C'est la catastrophe, un branle-bas de combat qui n'est pas sans rappeler celui qui avait entouré la blessure de Neymar avant le huitième de finale retour de Ligue des champions, face au Real Madrid au mois de mars. Cette fois, à une semaine de la réception décisive de Liverpool, Neymar mais aussi Kylian Mbappé ont été touchés en équipe nationale, à moins d'une heure d'intervalle.
A 20h38, c'est "Ney" qui s'est tenu l'adducteur. Son cas semblait fichu, plus que celui de Kylian Mbappé, mais le docteur de la Seleçao (Rodrigo Lasmar) a prononcé ces mots pour SporTV: "Il a senti une gêne sur le côté droit de l'aine, le traitement a déjà commencé. Il faut attendre l'IRM mercredi pour en savoir plus, c'est important." Et la question portait sur une participation contre... Toulouse, samedi.
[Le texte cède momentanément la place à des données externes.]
/-- The number of a message (R14), split at any point. -/
theorem messageNumber_append (a b : List Byte) :
    messageNumber (a ++ b) = messageNumber a <<< (8 * b.length) ^^^ messageNumber b := by
  rw [messageNumber_eq_bitsNumber, messageNumber_eq_bitsNumber, messageNumber_eq_bitsNumber, List.flatMap_append,
    bitsNumber_append, length_flatMap_bitsMsbFirst]

@[simp] theorem messageNumber_replicate_zero (k : Nat) : messageNumber (List.replicate k 0#8) = 0 := by
  induction k with
  | zero => rfl
  | succ k ih => rw [List.replicate_succ', messageNumber_append, ih]; rfl

theorem messageNumber_singleByte (n j : Nat) (d : Byte) :
    messageNumber (singleByte n j d) = d.toNat <<< (8 * (n - 1 - j)) := by
  have hbyte : messageNumber [d] = d.toNat := Nat.zero_add _
  rw [singleByte, ← List.singleton_append, messageNumber_append, messageNumber_append, messageNumber_replicate_zero,
    messageNumber_replicate_zero, hbyte, List.length_replicate]
  simp

theorem toNat_singleBit : ∀ i < 8, (1#8 <<< i).toNat = 2 ^ i := by
  decide

/-- No byte with one bit set is divided to 0x0000. -/
theorem byteUpdate_singleBit_ne_zero : ∀ i < 8, byteUpdate 0#16 (1#8 <<< i) ≠ 0#16 := by
  decide

theorem rawCRC_singleByte_singleBit_ne_zero (n j : Nat) {i : Nat} (hi : i < 8) :
    rawCRC (singleByte n j (1#8 <<< i)) ≠ 0#16 := by
  intro h
  rw [singleByte, rawCRC_replicate_zero_append] at h
  exact byteUpdate_singleBit_ne_zero i hi (eq_zero_of_msgFold_replicate_zero_eq_zero h)

/-- Settles O24: the flip adds the raw CRC of the message with that bit alone, which is the long division of its number and is
not zero, and `finalWord` is injective. -/
theorem singleBitFlipChangesTheChecksum : Obligations.SingleBitFlipChangesTheChecksum := by
  intro m j i hj hi
  have hflip := rawCRC_modify_xor hj (1#8 <<< i)
  have hne := rawCRC_singleByte_singleBit_ne_zero m.length j hi
  have hbit : (1#8 <<< i).toNat <<< (8 * (m.length - 1 - j)) = 2 ^ (8 * (m.length - 1 - j) + i) := by
    rw [toNat_singleBit i hi, Nat.shiftLeft_eq, ← Nat.pow_add, Nat.add_comm]
  refine ⟨fun hcrc => ?_, ?_, hflip ▸ hne⟩
  · rw [finalWord_inj.mp hcrc, BitVec.xor_self] at hflip
    exact hne hflip.symm
  · rw [hflip, rawCRC_eq_longDiv, longDiv, singleByte_length hj, messageNumber_singleByte, hbit]

end Sys2Proof.Machine
end

section
/-! SUPPORT. The residue of a message with its checksum appended (spec/40_division.md R93). -/

namespace Sys2Proof.Machine

/-- A remainder's own two bytes, most significant first, divide it to 0x0000. -/
theorem msgFold_ownBytes (r : Word) : msgFold r [r.extractLsb' 8 8, r.extractLsb' 0 8] = 0#16 := by
  have hlow : r.extractLsb' 0 8 = (r <<< 8).extractLsb' 8 8 := by
    refine BitVec.eq_of_getLsbD_eq fun i hi => ?_
    have hindex : 8 + i < 16 := by omega
    rw [BitVec.getLsbD_extractLsb', BitVec.getLsbD_extractLsb', BitVec.getLsbD_shiftLeft]
    simp [hi, hindex]
  have hout : (r <<< 8) <<< 8 = 0#16 := by
    rw [← BitVec.shiftLeft_add]
    exact BitVec.shiftLeft_eq_zero (Nat.le_refl 16)
  rw [msgFold_cons, byteUpdate_highByte, hlow, msgFold_cons, byteUpdate_highByte, hout, msgFold_nil]

/-- The raw CRC of FF FF: the residue of every message with its complemented remainder appended. -/
theorem rawCRC_ones : rawCRC [0xFF#8, 0xFF#8] = 0xA366#16 := by
  simp [rawCRC, initialRemainder, byteUpdate_eq, divStep, poly]

/-- A remainder's complement, most significant byte first, leaves what its two bytes of ones leave. -/
theorem msgFold_complementBytes (r : Word) :
    msgFold r [(complement r).extractLsb' 8 8, (complement r).extractLsb' 0 8] = 0xA366#16 := by
  have hbytes : [(complement r).extractLsb' 8 8, (complement r).extractLsb' 0 8] =
      List.zipWith (· ^^^ ·) [r.extractLsb' 8 8, r.extractLsb' 0 8] [0xFF#8, 0xFF#8] := by
    rw [complement, BitVec.extractLsb'_xor, BitVec.extractLsb'_xor]
    rfl
  calc msgFold r [(complement r).extractLsb' 8 8, (complement r).extractLsb' 0 8]
      = msgFold (r ^^^ initialRemainder)
          (List.zipWith (· ^^^ ·) [r.extractLsb' 8 8, r.extractLsb' 0 8] [0xFF#8, 0xFF#8]) := by
        rw [hbytes, initialRemainder, BitVec.xor_zero]
    _ = msgFold r [r.extractLsb' 8 8, r.extractLsb' 0 8] ^^^ rawCRC [0xFF#8, 0xFF#8] := msgFold_xor _ _ rfl
    _ = 0xA366#16 := by rw [msgFold_ownBytes, rawCRC_ones, BitVec.zero_xor]

theorem rawCRC_append_complementBytes (m : List Byte) :
    rawCRC (m ++ [(complement (rawCRC m)).extractLsb' 8 8, (complement (rawCRC m)).extractLsb' 0 8]) = 0xA366#16 := by
  rw [rawCRC_append, msgFold_complementBytes]

theorem rawCRC_sourceVector1_transmitted : rawCRC (sourceVector1 ++ [0xC5#8, 0x7A#8]) = 0x9AEE#16 := by
  rw [rawCRC_append, rawCRC_sourceVector1]
  simp [byteUpdate_eq, divStep, poly]

theorem rawCRC_sourceVector2_transmitted : rawCRC (sourceVector2 ++ [0xBB#8, 0x52#8]) = 0x774D#16 := by
  rw [rawCRC_append, rawCRC_sourceVector2]
  simp [byteUpdate_eq, divStep, poly]

theorem rawCRC_sourceVector3_transmitted : rawCRC (sourceVector3 ++ [0x11#8, 0x70#8]) = 0xBD42#16 := by
  rw [rawCRC_append, rawCRC_sourceVector3]
  simp [byteUpdate_eq, divStep, poly]

/-- Settles O25: the complemented remainder cancels all but its ones; transmitted low byte first, the empty message and V-SRC-1
leave different residues. -/
theorem appendedChecksumResidue : Obligations.AppendedChecksumResidue := by
  refine ⟨fun m => ⟨rawCRC_append_complementBytes m,
      crc16_eq_of_rawCRC_eq (rawCRC_append_complementBytes m) (by decide)⟩,
    rawCRC_ones, ?_, rawCRC_sourceVector1_transmitted, rawCRC_sourceVector2_transmitted, rawCRC_sourceVector3_transmitted⟩
  rintro ⟨c, hc⟩
  have hempty : 0xA366#16 = c := rawCRC_ones.symm.trans (hc [])
  have hvector : 0x9AEE#16 = c := by
    have hresidue := hc sourceVector1
    rw [rawCRC_sourceVector1] at hresidue
    exact rawCRC_sourceVector1_transmitted.symm.trans hresidue
  exact absurd (hempty.trans hvector.symm) (by decide)

end Sys2Proof.Machine
end

section
/-! SUPPORT. The byte in flight (spec/41_commands.md R102, R111): what repeated bit-division edges leave, and the state once
the byte is divided. -/

namespace Sys2Proof.Machine

section

variable (s : State)

theorem shiftByte_eq_shiftLeft_one (sh : Byte) : shiftByte sh = sh <<< 1 := by
  refine BitVec.eq_of_getLsbD_eq fun i hi => ?_
  rw [shiftByte_getLsbD _ hi, BitVec.getLsbD_shiftLeft]
  cases i <;> simp [hi]

/-! ### Repeated bit-division edges -/

/-- Bit-division edges write R, SH and CNT only (R111). -/
theorem iterate_divideEdge_frame (n : Nat) :
    divideEdge^[n] s =
      { s with r := (divideEdge^[n] s).r, sh := (divideEdge^[n] s).sh, cnt := (divideEdge^[n] s).cnt } := by
  induction n with
  | zero => rfl
  | succ n ih => rw [Function.iterate_succ_apply', ih]; rfl

theorem iterate_divideEdge_sh (n : Nat) : (divideEdge^[n] s).sh = s.sh <<< n := by
  induction n with
  | zero => simp
  | succ n ih =>
    rw [Function.iterate_succ_apply', divideEdge_sh, ih, shiftByte_eq_shiftLeft_one, BitVec.shiftLeft_add]

/-- The edge after `n` others divides bit 7 - n of the byte. -/
theorem iterate_divideEdge_succ_r {n : Nat} (hn : n < 8) :
    (divideEdge^[n + 1] s).r = divStep (divideEdge^[n] s).r (s.sh.getLsbD (7 - n)) := by
  have hbit : (divideEdge^[n] s).nextBit = s.sh.getLsbD (7 - n) := by
    rw [State.nextBit, iterate_divideEdge_sh, BitVec.getLsbD_shiftLeft]
    simp [Nat.le_of_lt_succ hn]
  rw [Function.iterate_succ_apply', divideEdge_r, hbit]

/-- Eight bit-division edges divide the whole byte, most significant bit first (R111). -/
theorem iterate_divideEdge_eight_r : (divideEdge^[8] s).r = byteUpdate s.r s.sh := by
  simp only [iterate_divideEdge_succ_r, Nat.reduceLT, Nat.reduceSub, Function.iterate_zero_apply, byteUpdate_eq]

/-- CNT counts the bit-division edges down to 0. -/
theorem iterate_divideEdge_cnt {n : Nat} (hn : n ≤ s.cnt.toNat) :
    (divideEdge^[n] s).cnt.toNat = s.cnt.toNat - n := by
  induction n with
  | zero => rfl
  | succ n ih =>
    have hcnt := ih (by omega)
    have hne : (divideEdge^[n] s).cnt ≠ 0#4 := by
      intro hzero
      rw [hzero] at hcnt
      simp at hcnt
      omega
    rw [Function.iterate_succ_apply', divideEdge_cnt, toNat_sub_one_of_ne_zero hne, hcnt]
    omega

/-- An accepted byte, divided (R112). -/
theorem iterate_divideEdge_loadByte (b : Byte) :
    divideEdge^[8] (loadByte b s) = { s with r := byteUpdate s.r b, sh := 0x00#8, cnt := 0#4 } := by
  have hr : (divideEdge^[8] (loadByte b s)).r = byteUpdate s.r b := iterate_divideEdge_eight_r _
  have hsh : (divideEdge^[8] (loadByte b s)).sh = 0x00#8 := by
    rw [iterate_divideEdge_sh]
    exact BitVec.shiftLeft_eq_zero (Nat.le_refl 8)
  have hcnt : (divideEdge^[8] (loadByte b s)).cnt = 0#4 :=
    BitVec.eq_of_toNat_eq (iterate_divideEdge_cnt _ (Nat.le_refl 8))
  rw [iterate_divideEdge_frame, hr, hsh, hcnt]
  rfl

/-- An edge without reset on a busy core is a bit-division edge (R111). -/
theorem edgeState_of_busy {p : PortSample} {s : State} (hrst : p.rst = false) (hcnt : s.cnt ≠ 0#4) :
    edgeState p s = divideEdge s := by
  simp [edgeState, hrst, (busy_eq_true_iff s).mpr hcnt]

/-- While a byte is being divided, every edge without reset is a bit-division edge, whatever the host presents. -/
theorem edgesState_of_length_le_cnt {s : State} {ps : List PortSample} (hps : noReset ps)
    (hlen : ps.length ≤ s.cnt.toNat) : edgesState ps s = divideEdge^[ps.length] s := by
  induction ps generalizing s with
  | nil => rfl
  | cons p ps ih =>
    obtain ⟨hrst, hrest⟩ := noReset_cons.mp hps
    rw [List.length_cons] at hlen
    have hne : s.cnt ≠ 0#4 := fun hzero => by simp [hzero] at hlen
    have hpred := toNat_sub_one_of_ne_zero hne
    rw [edgesState_cons, edgeState_of_busy hrst hne, ih hrest (by rw [divideEdge_cnt]; omega)]
    rfl

/-- The eight edges that follow an accepted byte divide it, whatever the host presents (R102, R111). -/
theorem edgesState_loadByte {ps : List PortSample} (hps : noReset ps) (hlen : ps.length = 8) (b : Byte) :
    edgesState ps (loadByte b s) = { s with r := byteUpdate s.r b, sh := 0x00#8, cnt := 0#4 } := by
  have hbusy : ps.length ≤ (loadByte b s).cnt.toNat := Nat.le_of_eq hlen
  rw [edgesState_of_length_le_cnt hps hbusy, hlen, iterate_divideEdge_loadByte]

/-- While fewer than eight edges have followed an accepted byte, the core is busy. -/
theorem edgesState_loadByte_busy (b : Byte) {ps : List PortSample} (hps : noReset ps)
    (hlen : ps.length < 8) : (edgesState ps (loadByte b s)).busy = true := by
  have hle : ps.length ≤ (loadByte b s).cnt.toNat := Nat.le_of_lt hlen
  have hcnt := iterate_divideEdge_cnt (loadByte b s) hle
  rw [edgesState_of_length_le_cnt hps hle, busy_eq_true_iff]
  intro hzero
  rw [hzero, loadByte_cnt] at hcnt
  simp at hcnt
  omega

/-! ### The state once the byte in flight is divided -/

/-- The state once the byte in flight, if there is one, is divided. -/
def State.drained : State := divideEdge^[s.cnt.toNat] s

theorem drained_of_cnt_eq_zero {s : State} (hcnt : s.cnt = 0#4) : s.drained = s := by
  rw [State.drained, hcnt]; rfl

/-- A bit-division edge is one of those the byte in flight still needs. -/
theorem drained_divideEdge {s : State} (hcnt : s.cnt ≠ 0#4) : (divideEdge s).drained = s.drained := by
  obtain ⟨n, hn⟩ := Nat.exists_eq_succ_of_ne_zero fun hzero => hcnt (BitVec.eq_of_toNat_eq hzero)
  rw [State.drained, State.drained, divideEdge_cnt, toNat_sub_one_of_ne_zero hcnt, hn]
  rfl

@[simp] theorem drained_active : s.drained.active = s.active := by
  rw [State.drained, iterate_divideEdge_frame]
@[simp] theorem drained_done : s.drained.done = s.done := by
  rw [State.drained, iterate_divideEdge_frame]
@[simp] theorem drained_err : s.drained.err = s.err := by
  rw [State.drained, iterate_divideEdge_frame]
@[simp] theorem drained_errCause : s.drained.errCause = s.errCause := by
  rw [State.drained, iterate_divideEdge_frame]
@[simp] theorem drained_result : s.drained.result = s.result := by
  rw [State.drained, iterate_divideEdge_frame]

end

end Sys2Proof.Machine
end

section
/-! SUPPORT. The command-level abstraction (spec/41_commands.md R112): the clock-edge machine, once the byte in flight is
divided, is AStep over the accepted commands. -/

namespace Sys2Proof.Machine

/-! ### AStep -/

@[simp] theorem aRun_nil (s : State) : aRun s [] = s := rfl

@[simp] theorem aRun_cons (s : State) (i : Instr) (cmds : List Instr) : aRun s (i :: cmds) = aRun (aStep s i) cmds := rfl

theorem aRun_append (s : State) (a b : List Instr) : aRun s (a ++ b) = aRun (aRun s a) b := List.foldl_append

theorem aStep_data_active (b : Byte) {s : State} (hactive : s.active = true) :
    aStep s (.data b) = { s with r := byteUpdate s.r b, sh := 0x00#8, cnt := 0#4 } := by
  simp [aStep, hactive]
Quant à Kylian Mbappé, c'est encore plus l'incertitude avant l'IRM. Il a hurlé de douleur en retombant sur son épaule aux alentours de la 30e minute de France-Uruguay, à 21h27. Mais il est revenu tout sourire sur le banc. Puis il s'est dit quand même dit "inquiet", selon M6. Une luxation mais pas de fracture, selon les premières informations du Parisien. En conférence de presse, Didier Deschamps n'en savait pas plus.